(DATASET Opens)

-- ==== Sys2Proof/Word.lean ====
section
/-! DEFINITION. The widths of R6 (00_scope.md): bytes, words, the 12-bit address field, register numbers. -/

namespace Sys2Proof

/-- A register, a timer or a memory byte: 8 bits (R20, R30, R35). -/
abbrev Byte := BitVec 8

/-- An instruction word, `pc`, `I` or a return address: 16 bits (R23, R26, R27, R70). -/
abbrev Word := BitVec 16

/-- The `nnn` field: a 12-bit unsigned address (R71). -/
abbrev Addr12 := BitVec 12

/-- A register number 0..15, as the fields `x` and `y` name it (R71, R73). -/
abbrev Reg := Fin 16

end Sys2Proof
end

(DATASET Closes)
(DATASET Opens)

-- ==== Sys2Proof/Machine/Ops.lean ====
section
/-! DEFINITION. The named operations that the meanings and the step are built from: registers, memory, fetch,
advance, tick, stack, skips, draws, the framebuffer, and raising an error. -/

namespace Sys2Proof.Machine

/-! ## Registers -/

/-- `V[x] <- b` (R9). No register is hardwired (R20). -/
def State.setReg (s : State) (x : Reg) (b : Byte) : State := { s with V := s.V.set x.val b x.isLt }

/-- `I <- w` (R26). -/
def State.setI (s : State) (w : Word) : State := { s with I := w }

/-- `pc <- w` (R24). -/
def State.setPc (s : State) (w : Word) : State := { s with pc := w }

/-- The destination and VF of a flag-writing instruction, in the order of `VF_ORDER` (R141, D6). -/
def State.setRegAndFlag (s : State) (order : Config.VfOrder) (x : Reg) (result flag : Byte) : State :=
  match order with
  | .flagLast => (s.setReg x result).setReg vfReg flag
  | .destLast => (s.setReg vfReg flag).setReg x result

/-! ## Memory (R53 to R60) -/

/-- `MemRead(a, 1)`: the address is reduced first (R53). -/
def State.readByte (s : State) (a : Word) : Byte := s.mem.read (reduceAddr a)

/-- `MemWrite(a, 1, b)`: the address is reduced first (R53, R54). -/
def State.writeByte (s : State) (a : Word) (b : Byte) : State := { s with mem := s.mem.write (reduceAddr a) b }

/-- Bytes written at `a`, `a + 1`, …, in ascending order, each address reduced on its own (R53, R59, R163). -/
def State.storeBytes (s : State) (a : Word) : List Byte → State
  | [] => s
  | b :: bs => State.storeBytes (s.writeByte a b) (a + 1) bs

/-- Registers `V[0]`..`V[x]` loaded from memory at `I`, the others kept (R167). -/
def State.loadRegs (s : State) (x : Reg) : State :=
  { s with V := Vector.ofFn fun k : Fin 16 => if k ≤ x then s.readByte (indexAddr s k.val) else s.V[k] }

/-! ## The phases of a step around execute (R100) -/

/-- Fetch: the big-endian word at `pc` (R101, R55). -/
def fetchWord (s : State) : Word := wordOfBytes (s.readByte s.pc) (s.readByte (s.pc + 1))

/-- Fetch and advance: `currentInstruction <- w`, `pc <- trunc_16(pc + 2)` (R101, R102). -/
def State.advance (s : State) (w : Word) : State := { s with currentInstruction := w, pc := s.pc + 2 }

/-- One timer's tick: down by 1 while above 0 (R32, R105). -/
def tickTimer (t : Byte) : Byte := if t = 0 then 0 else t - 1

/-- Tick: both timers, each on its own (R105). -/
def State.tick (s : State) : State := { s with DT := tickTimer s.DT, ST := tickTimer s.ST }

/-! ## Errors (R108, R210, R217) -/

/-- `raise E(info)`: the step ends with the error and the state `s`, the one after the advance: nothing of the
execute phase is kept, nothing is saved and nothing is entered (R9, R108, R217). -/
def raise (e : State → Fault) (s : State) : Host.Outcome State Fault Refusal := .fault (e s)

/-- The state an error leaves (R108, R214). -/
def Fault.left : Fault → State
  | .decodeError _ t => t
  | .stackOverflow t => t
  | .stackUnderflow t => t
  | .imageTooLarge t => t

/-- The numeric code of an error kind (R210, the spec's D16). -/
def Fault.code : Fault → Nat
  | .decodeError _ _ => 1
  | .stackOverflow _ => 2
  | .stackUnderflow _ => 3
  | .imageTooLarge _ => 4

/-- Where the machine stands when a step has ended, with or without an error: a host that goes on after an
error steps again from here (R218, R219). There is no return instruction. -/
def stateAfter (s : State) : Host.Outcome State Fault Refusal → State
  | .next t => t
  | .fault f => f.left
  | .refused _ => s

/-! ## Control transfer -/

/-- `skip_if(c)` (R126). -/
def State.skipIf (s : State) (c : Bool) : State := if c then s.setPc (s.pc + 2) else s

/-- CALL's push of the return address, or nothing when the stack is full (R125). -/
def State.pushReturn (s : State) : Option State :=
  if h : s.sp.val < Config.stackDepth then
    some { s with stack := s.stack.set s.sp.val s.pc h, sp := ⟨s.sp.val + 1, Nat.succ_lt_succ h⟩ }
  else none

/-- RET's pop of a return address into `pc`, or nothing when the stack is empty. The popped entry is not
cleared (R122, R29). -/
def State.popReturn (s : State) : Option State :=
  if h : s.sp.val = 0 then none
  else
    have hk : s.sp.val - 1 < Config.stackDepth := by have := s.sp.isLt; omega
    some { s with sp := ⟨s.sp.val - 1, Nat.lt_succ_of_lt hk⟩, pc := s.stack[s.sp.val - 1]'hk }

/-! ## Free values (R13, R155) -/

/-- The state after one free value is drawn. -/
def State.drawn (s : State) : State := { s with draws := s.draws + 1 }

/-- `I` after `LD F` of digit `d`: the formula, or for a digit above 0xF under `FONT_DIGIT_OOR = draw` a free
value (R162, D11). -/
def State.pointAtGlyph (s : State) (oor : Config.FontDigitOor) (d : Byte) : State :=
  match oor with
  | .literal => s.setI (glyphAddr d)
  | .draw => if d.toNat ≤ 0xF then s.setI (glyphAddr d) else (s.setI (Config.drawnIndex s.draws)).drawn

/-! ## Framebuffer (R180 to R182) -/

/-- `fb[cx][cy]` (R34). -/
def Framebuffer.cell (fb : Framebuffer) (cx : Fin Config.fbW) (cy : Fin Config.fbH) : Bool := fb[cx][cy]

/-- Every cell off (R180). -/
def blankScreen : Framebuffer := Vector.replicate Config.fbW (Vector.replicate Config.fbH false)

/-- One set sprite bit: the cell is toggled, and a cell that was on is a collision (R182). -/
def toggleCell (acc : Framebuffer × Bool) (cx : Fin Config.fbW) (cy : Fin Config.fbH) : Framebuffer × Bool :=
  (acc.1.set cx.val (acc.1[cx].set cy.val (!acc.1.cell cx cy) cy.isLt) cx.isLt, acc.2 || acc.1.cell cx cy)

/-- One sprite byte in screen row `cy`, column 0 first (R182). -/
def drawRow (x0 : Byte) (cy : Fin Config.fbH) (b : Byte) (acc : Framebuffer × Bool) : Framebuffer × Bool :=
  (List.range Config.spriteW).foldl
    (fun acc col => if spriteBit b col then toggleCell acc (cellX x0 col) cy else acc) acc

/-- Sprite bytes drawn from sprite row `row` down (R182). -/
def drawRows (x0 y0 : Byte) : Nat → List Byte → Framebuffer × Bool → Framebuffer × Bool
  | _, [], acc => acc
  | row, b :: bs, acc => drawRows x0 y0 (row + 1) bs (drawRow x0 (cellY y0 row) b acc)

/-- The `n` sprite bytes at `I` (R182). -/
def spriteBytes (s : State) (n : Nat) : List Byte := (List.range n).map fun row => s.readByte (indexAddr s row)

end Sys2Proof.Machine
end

(DATASET Closes)
(DATASET Opens)

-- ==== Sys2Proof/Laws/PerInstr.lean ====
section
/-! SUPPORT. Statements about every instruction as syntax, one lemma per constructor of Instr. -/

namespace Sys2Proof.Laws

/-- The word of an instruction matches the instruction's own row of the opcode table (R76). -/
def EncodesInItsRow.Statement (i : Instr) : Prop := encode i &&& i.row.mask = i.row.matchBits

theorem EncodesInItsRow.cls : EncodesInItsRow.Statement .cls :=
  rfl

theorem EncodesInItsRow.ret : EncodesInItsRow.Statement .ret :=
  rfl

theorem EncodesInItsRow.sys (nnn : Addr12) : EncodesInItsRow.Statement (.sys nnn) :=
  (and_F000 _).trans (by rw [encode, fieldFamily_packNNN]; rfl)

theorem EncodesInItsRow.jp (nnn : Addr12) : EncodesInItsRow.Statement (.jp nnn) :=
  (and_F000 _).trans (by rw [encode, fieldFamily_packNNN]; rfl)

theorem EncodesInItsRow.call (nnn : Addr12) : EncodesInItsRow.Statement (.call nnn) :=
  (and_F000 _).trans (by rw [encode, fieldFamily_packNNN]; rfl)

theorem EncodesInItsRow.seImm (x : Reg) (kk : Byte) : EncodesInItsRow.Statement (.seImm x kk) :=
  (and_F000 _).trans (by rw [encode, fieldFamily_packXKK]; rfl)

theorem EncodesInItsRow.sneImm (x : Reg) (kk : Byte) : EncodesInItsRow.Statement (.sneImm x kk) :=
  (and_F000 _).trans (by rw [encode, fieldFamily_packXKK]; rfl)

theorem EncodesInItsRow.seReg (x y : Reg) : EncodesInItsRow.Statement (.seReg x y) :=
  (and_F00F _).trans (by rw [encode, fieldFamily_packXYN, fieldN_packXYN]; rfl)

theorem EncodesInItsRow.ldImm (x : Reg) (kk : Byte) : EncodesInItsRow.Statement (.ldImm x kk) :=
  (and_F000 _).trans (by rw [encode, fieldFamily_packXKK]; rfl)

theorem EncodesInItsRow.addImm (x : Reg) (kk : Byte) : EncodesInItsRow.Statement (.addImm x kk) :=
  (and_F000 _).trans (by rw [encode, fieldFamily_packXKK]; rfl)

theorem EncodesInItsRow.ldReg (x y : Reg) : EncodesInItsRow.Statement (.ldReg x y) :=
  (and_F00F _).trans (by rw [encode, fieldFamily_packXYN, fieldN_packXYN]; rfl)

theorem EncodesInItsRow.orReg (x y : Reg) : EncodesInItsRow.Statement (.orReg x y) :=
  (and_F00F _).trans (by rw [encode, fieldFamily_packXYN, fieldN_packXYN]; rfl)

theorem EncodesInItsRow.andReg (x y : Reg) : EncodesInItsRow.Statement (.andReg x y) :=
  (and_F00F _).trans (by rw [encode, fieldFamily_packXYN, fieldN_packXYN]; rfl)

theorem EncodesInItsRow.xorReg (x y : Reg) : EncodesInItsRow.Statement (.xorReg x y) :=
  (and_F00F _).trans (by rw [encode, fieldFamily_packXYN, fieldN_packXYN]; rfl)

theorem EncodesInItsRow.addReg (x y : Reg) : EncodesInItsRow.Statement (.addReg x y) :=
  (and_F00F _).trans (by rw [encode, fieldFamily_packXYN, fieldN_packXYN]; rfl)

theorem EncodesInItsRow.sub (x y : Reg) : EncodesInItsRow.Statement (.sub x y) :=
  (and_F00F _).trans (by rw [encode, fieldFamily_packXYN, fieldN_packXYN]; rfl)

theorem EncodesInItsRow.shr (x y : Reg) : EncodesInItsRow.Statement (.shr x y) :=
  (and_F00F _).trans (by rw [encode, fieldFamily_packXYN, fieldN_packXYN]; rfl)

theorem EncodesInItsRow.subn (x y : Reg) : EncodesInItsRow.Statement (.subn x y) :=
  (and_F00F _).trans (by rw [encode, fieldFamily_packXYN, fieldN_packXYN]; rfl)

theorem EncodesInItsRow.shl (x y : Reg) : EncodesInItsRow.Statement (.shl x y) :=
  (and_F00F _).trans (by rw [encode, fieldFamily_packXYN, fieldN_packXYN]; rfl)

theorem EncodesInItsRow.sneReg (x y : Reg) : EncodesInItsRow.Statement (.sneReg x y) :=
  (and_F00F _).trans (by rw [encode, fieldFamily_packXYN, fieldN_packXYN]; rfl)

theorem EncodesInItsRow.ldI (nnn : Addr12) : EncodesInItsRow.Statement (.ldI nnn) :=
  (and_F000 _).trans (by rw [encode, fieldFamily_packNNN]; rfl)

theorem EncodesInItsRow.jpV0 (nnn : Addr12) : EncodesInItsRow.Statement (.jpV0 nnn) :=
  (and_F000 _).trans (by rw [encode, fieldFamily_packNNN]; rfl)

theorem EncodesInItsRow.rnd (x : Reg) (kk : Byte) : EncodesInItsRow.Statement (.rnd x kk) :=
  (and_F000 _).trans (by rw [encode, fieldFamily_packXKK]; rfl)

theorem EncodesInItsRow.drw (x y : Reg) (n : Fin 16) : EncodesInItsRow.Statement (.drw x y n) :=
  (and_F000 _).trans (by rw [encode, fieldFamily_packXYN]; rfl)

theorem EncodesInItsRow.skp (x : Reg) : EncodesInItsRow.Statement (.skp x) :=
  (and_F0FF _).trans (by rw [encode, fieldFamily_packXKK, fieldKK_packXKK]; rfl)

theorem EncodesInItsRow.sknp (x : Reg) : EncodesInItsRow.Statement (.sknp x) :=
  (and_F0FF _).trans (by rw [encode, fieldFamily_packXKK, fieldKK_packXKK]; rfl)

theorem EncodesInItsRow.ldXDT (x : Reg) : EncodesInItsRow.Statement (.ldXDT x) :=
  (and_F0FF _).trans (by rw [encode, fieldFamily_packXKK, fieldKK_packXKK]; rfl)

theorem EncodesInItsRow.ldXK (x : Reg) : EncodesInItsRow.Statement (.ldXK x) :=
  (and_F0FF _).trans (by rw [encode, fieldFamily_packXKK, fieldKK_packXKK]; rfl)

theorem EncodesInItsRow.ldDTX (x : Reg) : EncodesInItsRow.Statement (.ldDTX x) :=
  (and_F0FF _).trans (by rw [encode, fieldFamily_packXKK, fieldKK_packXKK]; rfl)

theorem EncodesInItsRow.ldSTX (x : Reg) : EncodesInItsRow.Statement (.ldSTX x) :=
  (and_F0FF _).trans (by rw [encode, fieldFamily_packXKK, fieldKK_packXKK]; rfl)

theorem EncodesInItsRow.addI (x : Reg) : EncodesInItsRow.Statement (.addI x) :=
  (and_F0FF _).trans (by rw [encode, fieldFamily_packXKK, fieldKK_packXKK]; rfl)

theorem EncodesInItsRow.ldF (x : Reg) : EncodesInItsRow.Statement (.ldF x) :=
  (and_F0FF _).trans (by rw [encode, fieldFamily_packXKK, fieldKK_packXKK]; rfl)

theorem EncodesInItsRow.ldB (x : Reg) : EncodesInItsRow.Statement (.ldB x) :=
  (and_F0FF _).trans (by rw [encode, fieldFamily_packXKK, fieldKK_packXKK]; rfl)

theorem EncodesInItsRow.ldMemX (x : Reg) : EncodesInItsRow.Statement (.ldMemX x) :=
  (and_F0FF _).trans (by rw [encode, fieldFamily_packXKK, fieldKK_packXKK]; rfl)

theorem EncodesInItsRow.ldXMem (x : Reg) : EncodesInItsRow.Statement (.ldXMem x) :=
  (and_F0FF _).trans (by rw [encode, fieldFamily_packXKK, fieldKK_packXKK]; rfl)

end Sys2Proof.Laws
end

(DATASET Closes)

◆ **TASK ITEM**: Your reply must be one number, namely the count of lines above that hold the string "DEFINITION".

◆ **ANSWER TO THIS EXERCISE**: 2